*** Opening Exercise data ***

theorem test_RefusedRequests :
    (isNext unreadable 1 = true ∧ readRequest unreadable 1 = ((readRequest unreadable 1).1, none)) ∧
    (let m := request 0x60 0x40010000 []
     isNext (asked up m) 256 = true ∧ readRequest (asked up m) 256 = (asked up m, some m) ∧ requestStatus (asked up m) m ≠ 0 ∧ msgOpcode m = 0x60 ∧
       opcodeDefined (msgOpcode m) = true ∧ (Instr.vmpTimeRead 256, 0x60) ∈ vmpCommands 256 [] [] [] [] ∧ (Instr.vmpHello 256, 0x01) ∈ vmpCommands 256 [] [] [] []) ∧
    isNext up 256 = false ∧
    (let m := request 0x7F dev0 []
     msgOpcode m ≠ 0x01 ∧ msgVersion m / 16 = 1 ∧ clientGet up (msgClient m) = none ∧ (∃ c, clientGet (asked up m) (msgClient m) = some c ∧
       msgVersion m / 16 = c.major) ∧ opcodeDefined (msgOpcode m) = false) ∧
    (let m := 0x20 :: (request 0x60 dev0 []).drop 1
     msgOpcode m ≠ 0x01 ∧ msgVersion m / 16 ≠ ((clientGet up (msgClient m)).map (·.major)).getD 1) :=
  ⟨by decide +kernel, ⟨by decide +kernel, rfl, by decide +kernel, by decide +kernel, by decide +kernel, List.mem_of_getElem? (i := 24) rfl, List.mem_of_getElem? (i := 0) rfl⟩,
    by decide +kernel, ⟨by decide +kernel, by decide +kernel, by decide +kernel, ⟨_, rfl, by decide +kernel⟩, by decide +kernel⟩, by decide +kernel⟩

/-- The device before it is ready. -/
def forming : State := { up with form := { up.form with ready := false } }

theorem test_ServedBeforeReady : (∀ op ∈ [0x01, 0x02, 0x60, 0x61, 0x40, 0x14, 0x50, 0x58, 0x59],
    (asked forming (request op dev0 [])).form.ready = false ∧
    requestStatus { asked forming (request op dev0 []) with form := { forming.form with ready := true } } (request op dev0 []) = 0x0000) := by decide +kernel

/-- R410: FW_STAGE is served before the device is ready, FW_ACTIVATE is not. -/
theorem test_before_ready : requestStatus (asked forming (request 0x58 dev0 [])) (request 0x58 dev0 []) = 0 ∧
    requestStatus (asked forming (request 0x59 dev0 [])) (request 0x59 dev0 []) = 0x0600 := by decide +kernel

theorem test_MessageLayout : ∃ (version opcode flags : Nat) (body : List Byte), version < 256 ∧ opcode < 256 ∧ flags < 256 ∧ body.length = 112 :=
  ⟨255, 255, 255, List.replicate 112 7, by decide⟩

/-- The longest-lived client's lease ends in this strike. -/
def expiring (n : Nat) : State := { up with vmp := { up.vmp with clients := [{ id := 3, major := 1, minor := 0, pair := 1, lastStrike := 0 }] }, seq := { up.seq with strike := BitVec.ofNat 64 n } }

theorem test_ClientLeases :
    (let m := request 0x01 dev0 [2, 0]
     Taken (asked up m) 256 0x01 m (served up m) ∧ bit (fieldN (msgBody m) 0 2) 1 = true ∧ (served up m).vmp.clients.length < 4096 ∧
       freeClient (served up m) = some 0) ∧
    (clientGet (expiring 4095999) 3 = some { id := 3, major := 1, minor := 0, pair := 1, lastStrike := 0 } ∧ leaseHeats (expiring 4095999) ≠ 0 ∧
      leaseEnd 0 (leaseHeats (expiring 4095999)) ≤ now (expiring 4095999)) ∧
    now (expiring 4095998) < leaseEnd 0 (leaseHeats (expiring 4095998)) :=
  ⟨⟨taken_asked (by decide +kernel), by decide +kernel⟩, by decide +kernel, by decide +kernel⟩

/-- A configuration record without entries. -/
def record (epoch : Nat) (target : Uid) : List Byte :=
  leBytes 4 0x46434849 ++ leBytes 2 0x0100 ++ leBytes 2 0 ++ leBytes 4 epoch ++ leBytes 4 target.toNat ++ leBytes 12 0 ++ leBytes 4 64 ++ List.replicate 32 0
/-- The record staged by client 1 for core 0. -/
def staged : Staged := { client := 1, target := 0, epoch := 5, record := record 5 0, validated := true }
/-- The device with a staged record and two sets of core 0. -/
def configured : State :=
  { up with cfg := { up.cfg with
      staging := [staged]
      sets := [(0, [{ ConfigSet.empty with epoch := 4, deviceSig := [1] }, { ConfigSet.empty with epoch := 3 }])] } }

theorem subtree_core : subtree 0 = [0] := by decide +kernel

theorem targetKeys_core (s : State) : targetKeys s 0 = [0].filter (fun x => !isOffline s x) := by
  rw [targetKeys, show (if keyLevel (0 : Uid).toNat = 5 then devKey else uidKey 0) = 0 by decide, subtree_core]

theorem validate_core : (validate (served configured (request 0x11 0 (leBytes 4 5))) 0 (record 5 0) false).1 = 0 ∧
    (validate (served configured (request 0x12 0 (leBytes 4 5 ++ leBytes 4 0 ++ leBytes 8 8208))) 0 (record 5 0) false).1 = 0 := by
  unfold validate
  simp only [targetKeys_core]
  decide +kernel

*** Closing Exercise data ***

**Exercise description:**
Every line above from the line with "(clientGet (expiring 4095999)" to the line with "now (expiring 4095998)", both included, must be reproduced exactly, and no other line may appear.

**Task response:**
    (clientGet (expiring 4095999) 3 = some { id := 3, major := 1, minor := 0, pair := 1, lastStrike := 0 } ∧ leaseHeats (expiring 4095999) ≠ 0 ∧
      leaseEnd 0 (leaseHeats (expiring 4095999)) ≤ now (expiring 4095999)) ∧
    now (expiring 4095998) < leaseEnd 0 (leaseHeats (expiring 4095998)) :=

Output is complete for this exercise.